On the surface, it may appear that Taiwan can absent itself from such agreements, and industries do not need to accept the challenges of increased competition and possible restructuring, Jiang said. "The protection of a few fragile industries in the short run, however, would forfeit the competitiveness of strong industries in the long run. By that time, Taiwan's businesses would regrettably be forced to move to countries that have inked FTAs, leaving the island void of investment and employment opportunities," he emphasized.

This is why the services agreement with mainland China is important, Jiang said. "To win the mainland Chinese market, Taiwan will have to change its industrial constitution through free, open competition. Only this will ensure the next level of prosperity, the premier maintained.

"Whatever challenges we are faced with, we will take them head-on and do our best to overcome them," the premier declared.

Moreover, as a buffer against the impact of the agreement, relevant government agencies have prepared plans to guide business to restructure, he said.

In response to complaints that the signing of the cross-strait service trade pact lacked transparency, Jiang said that it is not feasible to consult all organizations and unions or hold public hearings before completing international agreements, and instead the government speaks with certain industry representatives. Since citizens and businesses both expressed hope for more communication and transparency, however, Jiang pledged improvement in this respect to ensure greater support for its agreements.

Some businesses are also worried that since mainland Chinese companies investing more than US$200,000 in Taiwan are allowed to employ two of their own managerial workers for their operations there, Taiwanese workers may lose employment opportunities. Jiang reiterated that the service trade pact allows mainland investment to come to Taiwan to create more jobs for Taiwanese, not to open the island to mainland laborers. Besides, these mainland white-collar workers can only apply for work visas for temporary residency and are not eligible to become ROC citizens, he said.

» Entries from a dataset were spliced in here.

-- ==== Sys2Proof/Machine/Flags.lean ====
section
/-! DEFINITION. What the status flags receive: the boundary test (frame_done, 41_decoder.md R103) and IS_VALID
(frame_valid, 42_validity.md R120). -/

namespace Sys2Proof.Machine

/-- The boundary test: the full `elapsed` strictly above the threshold, or the cursor at capacity
(41_decoder.md R103). -/
def boundary (c : Config) (e : Tick c) (c1 : Nat) : Bool :=
  decide (c.syncGapThreshold < e.toNat) || decide (c.n ≤ c1)

/-- One slot's range check, both bounds inclusive (42_validity.md R120). -/
def slotInRange (c : Config) (v : Slot c) : Bool :=
  decide (c.pwMin ≤ v.toNat) && decide (v.toNat ≤ c.pwMax)

/-- `IS_VALID(F)`: every one of the leading `VALID_COUNT` slots in range; the others are not read
(42_validity.md R120, R122). -/
def isValid {c : Config} (f : Frame c) : Bool :=
  (List.finRange c.validCount).all fun i => slotInRange c (memRead f (i.castLE c.validCount_le_n))

theorem isValid_iff {c : Config} (f : Frame c) :
    isValid f = true ↔ ∀ i : Fin c.n, i.val < c.validCount →
      c.pwMin ≤ (memRead f i).toNat ∧ (memRead f i).toNat ≤ c.pwMax := by
  simp only [isValid, List.all_eq_true, List.mem_finRange, slotInRange, Bool.and_eq_true, decide_eq_true_eq,
    forall_const]
  exact ⟨fun h i hi => h ⟨i.val, hi⟩, fun h i => h (i.castLE c.validCount_le_n) i.isLt⟩

/-- The range DUTY asks for, met by the throttle slot of a valid frame (43_reencoder.md R130;
93_implementation_defined.md U3). -/
theorem isValid_throttle {c : Config} {f : Frame c} (h : isValid f = true) :
    1000 ≤ (memRead f (throttleSlot c)).toNat ∧ (memRead f (throttleSlot c)).toNat ≤ 2000 := by
  have ht := (isValid_iff f).mp h (throttleSlot c) c.throttleIdx_lt_validCount
  rwa [c.pwMin_eq, c.pwMax_eq] at ht

end Sys2Proof.Machine
end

There are also concerns that the infusion of mainland capital might lead to monopolistic control of markets by mainland firms. Jiang responded that the government has established an array of safety mechanisms, including the Ministry of Economic Affairs' Investment Commission, which evaluates the scale of each potential mainland investor's capital, its business type, and its potential impact on Taiwan's industries. Any investment that would have a serious negative impact on Taiwanese businesses would not be permitted, he said.

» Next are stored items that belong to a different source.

-- ==== Sys2Proof/Machine/Stimulus.lean ====
section
/-! DEFINITION. The stimulus syntax: statements, pseudo-instructions, their text and the assembler (30_encoding.md R77,
R78). It has no effect on the hardware (decision D4). Log 10. -/

namespace Sys2Proof.Machine

/-- One statement of a stimulus script: an operation (30_encoding.md R77) or a pseudo-instruction (R78). -/
inductive Statement where
  /-- `RESET`, `IDLE`, `RELOAD`, `EDGE now`, `EDGE_RELOAD now`. -/
  | op (i : Instr)
  /-- `PULSE d`: an edge `d` ticks after the previous one. -/
  | pulse (d : Nat)
  /-- `PULSE_RELOAD d`: the same, with a reload in the same cycle. -/
  | pulseReload (d : Nat)
  /-- `IDLE n`: `n` statements `IDLE`, `n >= 1`. -/
  | idles (n : Nat)
  deriving DecidableEq, Repr

/-- The operand "must be below `2^TICK_W`" (R77), and `IDLE n` has `n >= 1` (R78). -/
def Statement.wellFormed (c : Config) : Statement → Bool
  | .op i => i.wellFormed c
  | .pulse d => decide (d < 2 ^ c.tickW)
  | .pulseReload d => decide (d < 2 ^ c.tickW)
  | .idles n => decide (1 ≤ n) && decide (n < 2 ^ c.tickW)

/-- The assembler's variable `t` after a statement (R78). -/
def tickAfter (c : Config) (t : Tick c) : Statement → Tick c
  | .op .reset => 0
  | .op .idle => t
  | .op .reload => t
  | .op (.edge now) => BitVec.ofNat c.tickW now
  | .op (.edgeReload now) => BitVec.ofNat c.tickW now
  | .pulse d => t + BitVec.ofNat c.tickW d
  | .pulseReload d => t + BitVec.ofNat c.tickW d
  | .idles _ => t

/-- The operations a statement stands for, `t` being the assembler's variable before it (R78). -/
def expand (c : Config) (t : Tick c) : Statement → List Instr
  | .op i => [i]
  | .pulse d => [.edge (t + BitVec.ofNat c.tickW d).toNat]
  | .pulseReload d => [.edgeReload (t + BitVec.ofNat c.tickW d).toNat]
  | .idles n => List.replicate n .idle

/-- The operations of a script, from the assembler's variable at `t`. -/
def expandScript (c : Config) (t : Tick c) : List Statement → List Instr
  | [] => []
  | st :: rest => expand c t st ++ expandScript c (tickAfter c t st) rest

/-- The assembler's variable at the end of a script that starts with it at `t`. -/
def tickAtEnd (c : Config) (t : Tick c) (script : List Statement) : Tick c :=
  script.foldl (tickAfter c) t

/-- The assembler: each operation to its canonical word (R77), `t` being 0 at the start of a script (R78). -/
def assemble (c : Config) (script : List Statement) : List (InputWord c) :=
  (expandScript c 0 script).map (encode c)

/-! ### Text (30_encoding.md R77): `statement := mnemonic [operand] [';' comment]`, one a line -/

/-- The value of a digit below `base` (10 or 16), if the character is one. -/
def digitValue (base : Nat) (ch : Char) : Option Nat :=
  let n := ch.toNat
  let v :=
    if 48 ≤ n ∧ n ≤ 57 then some (n - 48)
    else if 65 ≤ n ∧ n ≤ 70 then some (n - 55)
    else if 97 ≤ n ∧ n ≤ 102 then some (n - 87)
    else none
  v.filter (· < base)

/-- A non-empty digit string's value, most significant digit first. -/
def numberIn (base : Nat) (digits : List Char) : Option Nat :=
  match digits with
  | [] => none
  | _ => digits.foldlM (fun acc ch => (digitValue base ch).map (base * acc + ·)) 0

/-- An operand: "an unsigned integer in decimal or in hexadecimal with prefix `0x`". -/
def parseOperand : List Char → Option Nat
  | '0' :: 'x' :: digits => numberIn 16 digits
  | digits => numberIn 10 digits

/-- The words of a line, separated by spaces and tabs. -/
def tokens (line : List Char) : List (List Char) :=
  (line.foldr
    (fun ch acc =>
      if ch = ' ' ∨ ch = '\t' then [] :: acc
      else match acc with
        | [] => [[ch]]
        | w :: ws => (ch :: w) :: ws)
    [[]]).filter (· ≠ [])

/-- The statement of a line's tokens: mnemonics are upper case, and each takes an operand or none. -/
def parseTokens : List (List Char) → Option Statement
  | [['R', 'E', 'S', 'E', 'T']] => some (.op .reset)
  | [['I', 'D', 'L', 'E']] => some (.op .idle)
  | [['I', 'D', 'L', 'E'], n] => (parseOperand n).map .idles
  | [['R', 'E', 'L', 'O', 'A', 'D']] => some (.op .reload)
  | [['E', 'D', 'G', 'E'], now] => (parseOperand now).map fun v => .op (.edge v)
  | [['E', 'D', 'G', 'E', '_', 'R', 'E', 'L', 'O', 'A', 'D'], now] => (parseOperand now).map fun v => .op (.edgeReload v)
  | [['P', 'U', 'L', 'S', 'E'], d] => (parseOperand d).map .pulse
  | [['P', 'U', 'L', 'S', 'E', '_', 'R', 'E', 'L', 'O', 'A', 'D'], d] => (parseOperand d).map .pulseReload
  | _ => none

/-- One line: the comment from ';' on dropped, the statement parsed and its operand's bound checked. -/
def parseLine (c : Config) (line : List Char) : Option Statement :=
  (parseTokens (tokens (line.takeWhile (· ≠ ';')))).filter (·.wellFormed c)

/-- A script's text, line by line, to the words of its cycles; nothing if a line is no statement. -/
def assembleText (c : Config) (lines : List (List Char)) : Option (List (InputWord c)) :=
  (lines.mapM (parseLine c)).map (assemble c)

end Sys2Proof.Machine
end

Jiang mentioned that since the government opened the traditional Chinese medicine market to mainland wholesalers on June 30, 2009, only four such mainland companies have applied to do business in Taiwan, with two permitted, and thus far only one operating. This firm has a mere NT$2.1 million (US$70,159) in capital, a mere drop in the bucket considering the annual revenue of NT$3 billion (US$100 million) produced by the 464 traditional Chinese medicine wholesalers in Taiwan. Besides, if any enterprise attempts to monopolize its industry, regardless of the source of its capital, the government will implement the Fair Trade Act to prevent it and impose penalties.

Moreover, the services trade agreement includes an emergency negotiation mechanism to allow prompt negotiation with the mainland and subsequent adjustment if an industry is found to be suffering from mainland influence, the premier said.